**Task directions:**
Here are the records. Write out exactly the lines between the one holding "raiseEvent (.recordsLost 1)" and the one holding "def triggerPlaced (s", inclusive.

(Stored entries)
┌────────

-- ==== Sys2Proof/Machine/Capture.lean ====
section
/-! DEFINITION. The Capture Controller's and the Trace Memory's shared operations: judging an offer, appending
it, losing a frame, completing a session, placing a trigger (chapters 5 and 6). -/

namespace Sys2Proof.Machine
open Sys2Proof

/-! ### Judging an offer (R105, R106) -/

/-- The records from the oldest up to and including the oldest pre-trigger FRAME record (R106, step 1). -/
def discardsForDepth (trace : List Held) : Nat :=
  match trace.findIdx? fun h => h.pre with
  | some i => i + 1
  | none => 0

/-- How many more of the oldest records must go until `need` units are free, `free` being free already
(R106, step 2). -/
def discardsForRoom (need : Nat) : Nat → List Held → Nat
  | _, [] => 0
  | free, h :: rest => if need ≤ free then 0 else discardsForRoom need (free + h.record.units) rest + 1

/-- The number of records a PRETRIG offer of `units` requires to go (R106); `forDepth` says that the
pre-trigger accounting requires a discard for P (R94). -/
def requiredDiscards (units : Nat) (forDepth : Bool) (tm : TraceMemory) : Nat :=
  let first := if forDepth then discardsForDepth tm.trace else 0
  first + discardsForRoom units (tm.free + unitsOf (tm.trace.take first)) (tm.trace.drop first)

/-- The judgement of an offer: `some k` grants it after `k` discards, `none` refuses it (R105). Offers reach
the Trace Memory in the storing states alone (6.2). -/
def judgeOffer (units : Nat) (forDepth : Bool) (s : State) : Option Nat :=
  match s.cc.state with
  | .pretrig =>
    let k := requiredDiscards units forDepth s.tm
    match s.ru.mark with
    | some m => if m < k then none else some k
    | none => some k
  | .posttrig => if units ≤ s.tm.free then some 0 else none
  | .streaming => if units ≤ s.tm.free then some 0 else none
  | _ => none

/-- The units an offer needs: the record's, and 4 more for the GAP record of a pending loss run (R97). -/
def offerUnits (r : Record) (s : State) : Nat :=
  (if s.cc.loss.isSome then Config.headerUnits else 0) + r.units

/-- Appends the GAP record of the pending loss run, if there is one, which becomes absent (R97). -/
def appendGap (s : State) : State :=
  match s.cc.loss with
  | none => s
  | some run =>
    let t := appendRecord (.gap run) false s
    { t with cc := { t.cc with loss := none } }

/-- A granted offer: the discards, the GAP record of a pending run, the record (R97, R103, R106). A
pre-trigger FRAME record raises the pre-trigger record count (R94). -/
def grantOffer (r : Record) (pre : Bool) (k : Nat) (s : State) : State :=
  let t := appendRecord r pre (appendGap (if k = 0 then s else discardOldest k s))
  { t with cc := { t.cc with preCount := t.cc.preCount + (if pre then 1 else 0) } }

/-- An offer, granted or refused whole (R97); a refused one leaves the trace as it was (R105). -/
def offer (r : Record) (pre : Bool) (s : State) : Bool × State :=
  match judgeOffer (offerUnits r s) (pre && decide (s.cc.setup.depth ≤ s.cc.preCount)) s with
  | some k => (true, grantOffer r pre k s)
  | none => (false, s)

/-! ### Losses and completion (R98, R99, R110) -/

/-- A frame whose offer is refused is lost (R98). -/
def loseFrame (number : BitVec 16) (startTime : Time) (s : State) : State :=
  let run : LossRun :=
    match s.cc.loss with
    | none => { number := number, startTime := startTime, count := 1 }
    | some run => { run with count := satAdd Config.max32 run.count 1 }
  raiseEvent (.recordsLost 1)
    { s with cc := { s.cc with lost := satAdd Config.max32 s.cc.lost 1, loss := some run } }

/-- Clears the current frame's session-membership and trigger-pending indications (R84, R86, R99). -/
def Capture.leaveFrame (c : Capture) : Capture :=
  { c with current := c.current.map fun f => { f with member := false, pending := false } }

/-- The completion offer of a lone GAP record: granted if 4 units are free, dropped otherwise; either way the
pending run becomes absent (R99, R110). -/
def completionGap (s : State) : State :=
  if Config.headerUnits ≤ s.tm.free then appendGap s
  else { s with cc := { s.cc with loss := none } }

/-- The completion of a session (R99); the sequencer goes to IDLE (R63). -/
def completeSession (cause : Cause) (s : State) : State :=
  let left := completionGap { s with cc := s.cc.leaveFrame }
  let done := raiseEvent (.sessionComplete cause) { left with cc := { left.cc with state := .complete cause } }
  { done with seq := done.seq.toIdle }

/-- The end of PRETRIG, once the offer of the trigger record or MARKER has been decided (R93). -/
def triggerPlaced (s : State) : State :=
  if s.cc.setup.post = 0 then completeSession .count s
  else { s with cc := { s.cc with state := .posttrig } }

/-- Under the policy STOP a refusal in POSTTRIG or STREAMING completes the session FULL (R109); under DROP and
HOLD it changes nothing (R107, R108). -/
def refusedForRoom (s : State) : State :=
  if s.cc.setup.policy = .stop then completeSession .full s else s

/-- The append of a FRAME record in POSTTRIG counts toward Q (R95). -/
def countPost (s : State) : State :=
  let t := { s with cc := { s.cc with postCount := satAdd Config.max16 s.cc.postCount 1 } }
  if t.cc.postCount = t.cc.setup.post then completeSession .count t else t

/-- The offer of a qualified frame's record and what follows it in each storing state (R93, R94, R95, R97,
R98, R99). `trigger` says that the frame is the trigger frame. -/
def offerFrame (r : FrameRecord) (trigger : Bool) (s : State) : State :=
  match s.cc.state with
  | .pretrig =>
    let (granted, t) := offer (.frame r) (!trigger) s
    let u := if granted then t else loseFrame r.number r.startTime t
    if trigger then triggerPlaced u else u
  | .posttrig =>
    let (granted, t) := offer (.frame r) false s
    if granted then countPost t else refusedForRoom (loseFrame r.number r.startTime t)
  | .streaming =>
    let (granted, t) := offer (.frame r) false s
    if granted then t else refusedForRoom (loseFrame r.number r.startTime t)
  | _ => s

/-- The cause a MARKER carries (R91). -/
def TriggerSource.markerCause : TriggerSource → MarkerCause
  | .forced => .forced
  | .sequence _ => .sequence
  | .timeout => .timeout

/-- The MARKER of a trigger declared between frames, offered at the declaration (R91, R92, R93). A refused
MARKER is counted nowhere (R98). -/
def offerMarker (source : TriggerSource) (s : State) : State :=
  let marker := Record.marker s.cc.nextFrame s.tb.time source.markerCause
  match s.cc.state with
  | .pretrig => triggerPlaced (offer marker false s).2
  | .posttrig =>
    let (granted, t) := offer marker false s
    if granted then t else refusedForRoom t
  | .streaming =>
    let (granted, t) := offer marker false s
    if granted then t else refusedForRoom t
  | _ => s

/-- Places a declared trigger: on the current frame if it is a member, else as a MARKER (R92). -/
def placeTrigger (source : TriggerSource) (s : State) : State :=
  match s.cc.current with
  | some f =>
    if f.member then { s with cc := { s.cc with current := some { f with pending := true } } }
    else offerMarker source s
  | none => offerMarker source s

/-! ### A frame's start and end at the Capture Controller (R88, R89, R90) -/

/-- The Capture Controller takes a frame start (R88). -/
def Capture.takeFrameStart (c : Capture) : Capture :=
  if c.state.storing then
    { c with current := some { number := some c.nextFrame, member := true, pending := false },
             nextFrame := c.nextFrame + 1 }
  else { c with current := some { number := none, member := false, pending := false } }

/-- The bit of a target set that a target meets: 0 to 3, or 4 for MULTIPLE (R39, R192). -/
def Target.bit : Target → Nat
  | .sel n => n.val
  | .multiple => 4

/-- The kind of a frame: its entry's, or UNLISTED (R24, R34). -/
def FrameContext.kind (ctx : FrameContext) : Kind :=
  match ctx.entry with
  | some e => e.kind
  | none => .unlisted

/-- The address byte count: the entry's, or 0 (R24, R34). -/
def FrameContext.addrBytes (ctx : FrameContext) : AddrBytes :=
  match ctx.entry with
  | some e => e.addrBytes
  | none => .zero

/-- The target, or the opening select's number before the first pulse (R11). -/
def FrameContext.targetNow (ctx : FrameContext) : Target := ctx.target.getD (.sel ctx.openingSelect)

/-- Whether a member frame that ends qualifies (R89). -/
def qualifies (c : Capture) (ctx : FrameContext) (hits : BitVec 8) (trigger : Bool) : Bool :=
  trigger ||
    (!(decide (c.setup.mode = .window) && decide (c.setup.depth = 0) && decide (c.state = .pretrig)) &&
      ((c.setup.anomaliesAlways && decide (ctx.anomalies ≠ 0)) ||
        (c.setup.filterKinds.getLsbD ctx.kind.code && c.setup.filterTargets.getLsbD ctx.targetNow.bit &&
          (decide (c.setup.qualifier = 0) || decide (c.setup.qualifier &&& hits ≠ 0)))))

/-- The stage the sequencer reports for the record: `none` for TRIGGERED (R76). -/
def Sequencer.reported (q : Sequencer) : Option (Fin 4) :=
  if q.state = .triggered then none else some q.stage

/-- The FRAME record of a closed context (R90). -/
def frameRecord (ctx : FrameContext) (number : BitVec 16) (hits : BitVec 8) (stage : Option (Fin 4))
    (trigger : Bool) : FrameRecord :=
  { number := number, startTime := ctx.startTime, duration := ctx.duration, target := ctx.targetNow,
    opcode := ctx.opcode.getD 0, kind := ctx.kind, addrBytes := ctx.addrBytes, address := ctx.address,
    dataCount := ctx.dataCount, stored := ctx.stored, hits := hits, stage := stage, trigger := trigger,
    truncated := ctx.truncated, residue := ctx.residue, excess := ctx.excess, collision := ctx.collision,
    timeReset := ctx.timeReset, holdViolation := ctx.holdViolation }

/-- What the end of a member frame brings in a storing state: seen, judged, and recorded or lost if it
qualifies (R88, R89, R100). -/
def memberFrameEnd (ctx : FrameContext) (hits : BitVec 8) (f : CurrentFrame) (s : State) : State :=
  let t := { s with cc := { s.cc with seen := satAdd Config.max32 s.cc.seen 1 } }
  if qualifies s.cc ctx hits f.pending then
    offerFrame (frameRecord ctx (f.number.getD 0) hits s.seq.reported f.pending) f.pending
      { t with cc := { t.cc with qualified := satAdd Config.max32 t.cc.qualified 1 } }
  else t

/-- The Capture Controller acts on a frame's end, then makes the current frame absent (R88). -/
def captureFrameEnd (ctx : FrameContext) (hits : BitVec 8) (s : State) : State :=
  let t :=
    match s.cc.current with
    | some f => if f.member && s.cc.state.storing then memberFrameEnd ctx hits f s else s
    | none => s
  { t with cc := { t.cc with current := none } }

end Sys2Proof.Machine
end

└────────

**Answer space:**
  raiseEvent (.recordsLost 1)
    { s with cc := { s.cc with lost := satAdd Config.max32 s.cc.lost 1, loss := some run } }

/-- Clears the current frame's session-membership and trigger-pending indications (R84, R86, R99). -/
def Capture.leaveFrame (c : Capture) : Capture :=
  { c with current := c.current.map fun f => { f with member := false, pending := false } }

/-- The completion offer of a lone GAP record: granted if 4 units are free, dropped otherwise; either way the
pending run becomes absent (R99, R110). -/
def completionGap (s : State) : State :=
  if Config.headerUnits ≤ s.tm.free then appendGap s
  else { s with cc := { s.cc with loss := none } }

/-- The completion of a session (R99); the sequencer goes to IDLE (R63). -/
def completeSession (cause : Cause) (s : State) : State :=
  let left := completionGap { s with cc := s.cc.leaveFrame }
  let done := raiseEvent (.sessionComplete cause) { left with cc := { left.cc with state := .complete cause } }
  { done with seq := done.seq.toIdle }

/-- The end of PRETRIG, once the offer of the trigger record or MARKER has been decided (R93). -/
def triggerPlaced (s : State) : State :=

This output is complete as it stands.